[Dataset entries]
/-- Settles O48: one rule for the eleven instructions, each with its funct5, and the words that no row of R82 resolves. -/
theorem atomicInstructionsAreNoops : Obligations.AtomicInstructionsAreNoops :=
  ⟨atomicRule, atomicRule, atomicRule, atomicRule, atomicRule, atomicRule, atomicRule, atomicRule, atomicRule,
    atomicRule, atomicRule, fun _ _ rs2 rs1 rd h => decode_amo_invalid h rd rs1 rs2⟩

end Sys2Proof.Proofs
end

section
/-! PROOFS. The exceptions (`60_exceptions.md`): the fatal errors of Decode and Fetch, and the launch that is refused. -/

namespace Sys2Proof.Machine

open Sys2Proof.Stated

/-! The fatal errors of the younger stages (R175, R178). -/

theorem decodeFault_of_decode {s : State} {f : FDLatch} {e : DecodeError} (hf : s.fd = some f)
    (hd : decode f.word = .error e) : decodeFault s = some ⟨.decode e, .decode, f.pc⟩ := by
  simp only [decodeFault, hf, hd]

theorem fetchFault_outOfBounds {s : State} (haligned : s.pc.toNat % 4 = 0) (hbound : s.params.imemWords ≤ s.pc.toNat / 4) :
    fetchFault s = some ⟨.outOfBounds s.pc, .fetch, s.pc⟩ :=
  fetchFault_of_iMemRead ((iMemRead_aligned s haligned).trans (if_pos hbound))

/-- Without an error of MemAccess and of Execute, a tick's fatal errors are those of the two younger stages (R180). -/
theorem fatalErrors_of_no_older {s : State} (hmem : memFault s = none) (hexec : executeFault s = none) :
    fatalErrors s = (decodeFault s).toList ++ (fetchFault s).toList := by
  simp only [fatalErrors, hmem, hexec, Option.toList_none, List.nil_append]

/-! The launch with sizes in their ranges (`00_scope.md` R8), with and without an image (R179, R193). -/

theorem launch_without_image {p : Params} (hwf : p.wf = true) (path : String) (dmemInit imemFill : List Host.Cell) :
    launch p path none dmemInit imemFill = .refused (.imageUnreadable path) :=
  if_pos hwf

theorem launch_with_image {p : Params} (hwf : p.wf = true) (path : String) (image : List Byte)
    (dmemInit imemFill : List Host.Cell) :
    launch p path (some image) dmemInit imemFill = .next { State.reset with
      params := p
      imem := loadImage p image imemFill
      dmem := memoryOf p.dmemBytes dmemInit } :=
  if_pos hwf

end Sys2Proof.Machine

namespace Sys2Proof.Proofs

open Sys2Proof.Machine Sys2Proof.Stated

/-- The first fatal error of a tick halts the engine; MemAccess's store commits when it is a younger stage's (R109). -/
theorem step_halts_of_younger_stage {s : State} {f : Fatal} {rest : List Fatal} (hrun : s.halted = none)
    (hfirst : fatalErrors s = f :: rest) (hyounger : f.stage ≠ .memAccess) :
    ∃ t, step s = .next t ∧ Halts s t f.error f.stage f.pc (commitStore s) := by
  obtain ⟨ex, hs⟩ := step_next s
  have hhalts := (oldestFatalErrorHalts s _ hrun hs).1 f rest hfirst
  rw [if_neg hyounger] at hhalts
  exact ⟨_, hs, hhalts⟩

/-- Settles O28: Decode's error comes first, whatever Fetch does. -/
theorem decodeErrorHalts : Obligations.DecodeErrorHalts := by
  intro s f e hrun hf hd hmem hexec
  have hfirst : fatalErrors s = ⟨.decode e, .decode, f.pc⟩ :: (fetchFault s).toList := by
    rw [fatalErrors_of_no_older hmem hexec, decodeFault_of_decode hf hd]
    rfl
  exact step_halts_of_younger_stage hrun hfirst nofun

/-- Settles O29: no older stage has an error, so Fetch's is the only one of the tick. -/
theorem fetchOutOfBoundsHalts : Obligations.FetchOutOfBoundsHalts := by
  intro s hrun haligned hbound hmem hexec hdec
  have hfirst : fatalErrors s = [⟨.outOfBounds s.pc, .fetch, s.pc⟩] := by
    rw [fatalErrors_of_no_older hmem hexec, hdec, fetchFault_outOfBounds haligned hbound]
    rfl
  exact step_halts_of_younger_stage hrun hfirst nofun

/-- Settles O31: with sizes in their ranges, only the image decides. -/
theorem launchIsRefusedExactlyForAnUnreadableImage : Obligations.LaunchIsRefusedExactlyForAnUnreadableImage :=
  fun _ path dmemInit imemFill hwf => ⟨launch_without_image hwf path dmemInit imemFill,
    fun image => ⟨_, launch_with_image hwf path image dmemInit imemFill⟩⟩

end Sys2Proof.Proofs
end

section
/-! PROOFS. Engine start (`70_reset_and_hazards.md` sections 1 and 2): the memories that the loader makes, byte by byte, and the
invariant at engine start and under a shutdown. -/

namespace Sys2Proof.Machine

open Sys2Proof.Stated

/-! The bytes of a launched memory (R43, R49, R193). -/

theorem launchByte_outside {limit a : Nat} (h : limit ≤ a) (cells : List Host.Cell) :
    launchByte limit cells a = Memory.unlisted :=
  if_neg (Nat.not_lt.2 h)

theorem launchByte_append_same {limit : Nat} {c : Host.Cell} (h : c.1 < limit) (cells : List Host.Cell) :
    launchByte limit (cells ++ [c]) c.1 = c.2 := by
  simp [launchByte, h]

theorem launchByte_append_other {a : Nat} {c : Host.Cell} (h : c.1 ≠ a) (limit : Nat) (cells : List Host.Cell) :
    launchByte limit (cells ++ [c]) a = launchByte limit cells a := by
  simp [launchByte, h]

/-- The last cell for a byte counts. -/
theorem read_memoryOf (limit : Nat) (cells : List Host.Cell) (a : Nat) :
    (memoryOf limit cells).read a = launchByte limit cells a := by
  induction cells using List.reverseRecOn with
  | nil => simp [memoryOf, launchByte]
  | append_singleton cells c ih =>
    rw [memoryOf_append]
    by_cases ha : c.1 = a
    · subst ha
      split
      next hlt => rw [launchByte_append_same hlt, Memory.read_write_same (Memory.wf_memoryOf ..)]
      next hge => rw [ih, launchByte_outside (Nat.not_lt.1 hge), launchByte_outside (Nat.not_lt.1 hge)]
    · rw [launchByte_append_other ha, ← ih]
      split
      · exact Memory.read_write_other (Ne.symm ha) ..
      · rfl

theorem read_loadImage_inside (p : Params) {image : List Byte} (imemFill : List Host.Cell) {a : Nat}
    (h : a < 4 * min (image.length / 4) p.imemWords) :
    (loadImage p image imemFill).read a = image[a]'(by omega) := by
  have hlen : a < (loadedBytes p image).length := (loadedBytes_length p image).symm ▸ h
  have hread := Memory.read_storeBytes_inside (Memory.wf_memoryOf (4 * p.imemWords) imemFill) (a := 0) _ hlen
  rw [Nat.zero_add] at hread
  exact hread.trans List.getElem_take

theorem read_loadImage_outside {p : Params} {image : List Byte} (imemFill : List Host.Cell) {a : Nat}
    (h : 4 * min (image.length / 4) p.imemWords ≤ a) :
    (loadImage p image imemFill).read a = launchByte (4 * p.imemWords) imemFill a := by
  rw [loadImage, Memory.read_storeBytes_outside _ _ (by rw [loadedBytes_length]; omega), read_memoryOf]

theorem toNat_ofNat_word {p : Params} (hp : p.wf = true) {i : Nat} (h : i < p.imemWords) :
    (BitVec.ofNat 32 (4 * i)).toNat = 4 * i := by
  simp only [Params.wf, Bool.and_eq_true, decide_eq_true_eq] at hp
  rw [BitVec.toNat_ofNat]
  omega

/-! The invariant (R192, R195). -/

/-- At engine start, only the sizes and the memories differ from launch to launch. -/
theorem inv_engineStart {p : Params} {imem dmem : Memory} (hp : p.wf = true) (himem : imem.wf = true)
    (himem' : imem.below (4 * p.imemWords) = true) (hdmem : dmem.wf = true) (hdmem' : dmem.below p.dmemBytes = true) :
    Inv { State.reset with params := p, imem := imem, dmem := dmem } where
  params := hp
  imem_wf := himem
  imem_range := himem'
  dmem_wf := hdmem
  dmem_range := hdmem'
  x0 := rfl
  pc_aligned := rfl
  fd := nofun
  de := nofun
  em := nofun
  mw := nofun
  halted := nofun
  diags := nofun

theorem inv_reset : Inv State.reset :=
  inv_engineStart (p := Config.resetParams) (imem := []) (dmem := []) (by decide) rfl rfl rfl rfl

theorem inv_launch {p : Params} {path : String} {image : Option (List Byte)} {dmemInit imemFill : List Host.Cell}
    {s : State} (h : launch p path image dmemInit imemFill = .next s) : Inv s := by
  obtain ⟨hp, bytes, -, rfl⟩ := launch_next h
  exact inv_engineStart hp (Memory.wf_loadImage ..) (Memory.below_loadImage ..) (Memory.wf_memoryOf ..)
    (Memory.below_memoryOf ..)

/-- A shutdown empties the latches and records its own tick, which is the last one performed (R112). -/
theorem inv_shutdown {s : State} (h : Inv s) : Inv (shutdown s) := by
  cases hh : s.halted with
  | some r => simpa only [shutdown, hh] using h
  | none =>
    rw [shutdown_running hh]
    exact { h with
      fd := nofun
      de := nofun
      em := nofun
      mw := nofun
      halted := by rintro _ ⟨⟩; exact ⟨rfl, rfl, rfl, rfl, rfl⟩ }

end Sys2Proof.Machine

namespace Sys2Proof.Proofs

open Sys2Proof.Machine Sys2Proof.Stated

/-- Settles O16: the loader's memories are canonical and in range, and everything else is as at reset. -/
theorem engineStartSatisfiesInvariant : Obligations.EngineStartSatisfiesInvariant :=
  ⟨inv_reset, fun _ _ _ _ _ _ => inv_launch, fun _ => inv_shutdown⟩

/-- Settles O30: the image is stored over `imem_fill`, so a fetch inside of it assembles its bytes. -/
theorem launchLoadsTheImage : Obligations.LaunchLoadsTheImage := by
  intro p path image dmemInit imemFill s h
  obtain ⟨hp, bytes, hbytes, rfl⟩ := launch_next h
  obtain rfl := Option.some.inj hbytes
  refine ⟨fun i hlen hi => ?_, fun a => read_loadImage_outside imemFill, read_memoryOf p.dmemBytes dmemInit, rfl,
    Memory.wf_loadImage .., Memory.wf_memoryOf ..⟩
  have haddr := toNat_ofNat_word hp hi
  have hbyte : ∀ a, (ha : a ≤ 4 * i + 3) → (loadImage p image imemFill).read a = image[a] :=
    fun a ha => read_loadImage_inside p imemFill (by omega)
  rw [iMemRead_aligned _ (by omega), haddr, if_neg (Nat.not_le.2 (by simpa using hi)), readLE_four]
  simp only [hbyte (4 * i) (by omega), hbyte (4 * i + 1) (by omega), hbyte (4 * i + 2) (by omega),
    hbyte (4 * i + 3) (by omega)]

end Sys2Proof.Proofs
end

section
/-! PROOFS. Hazards (`70_reset_and_hazards.md` section 4): when a register is settled for the instruction in Execute, what each
shape of instruction settles to, and the simulation of the sequential semantics by a tick and by a hazard-free run. -/

namespace Sys2Proof.Machine

open Sys2Proof.Stated

/-! The operands of a hazard-free instruction (R197). -/

theorem settled_x_of_hazardFree {s : State} {i : Instr} (h : hazardFree s i = true) {r : Reg} (hr : r ∈ sources i) :
    (settled s).x r = s.x r := by
  have hpending : r ∉ pendingRegs s := by simpa using List.all_eq_true.1 h r hr
  simp only [pendingRegs, List.mem_map, List.mem_append, Option.mem_toList] at hpending
  have hmw : ∀ v, wbThisTick s.mw ≠ some (r, v) := fun v hv => hpending ⟨(r, v), .inl hv, rfl⟩
  have hem : ∀ v, wbThisTick (mwNext s) ≠ some (r, v) := fun v hv => hpending ⟨(r, v), .inr hv, rfl⟩
  exact (readReg_writeBack_other hem _).trans (readReg_writeBack_other hmw _)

▶ **TO DO**
From the entries above, copy every line that holds the word "BitVec".

▶ **RESPONSE BELOW**
    (BitVec.ofNat 32 (4 * i)).toNat = 4 * i := by
  rw [BitVec.toNat_ofNat]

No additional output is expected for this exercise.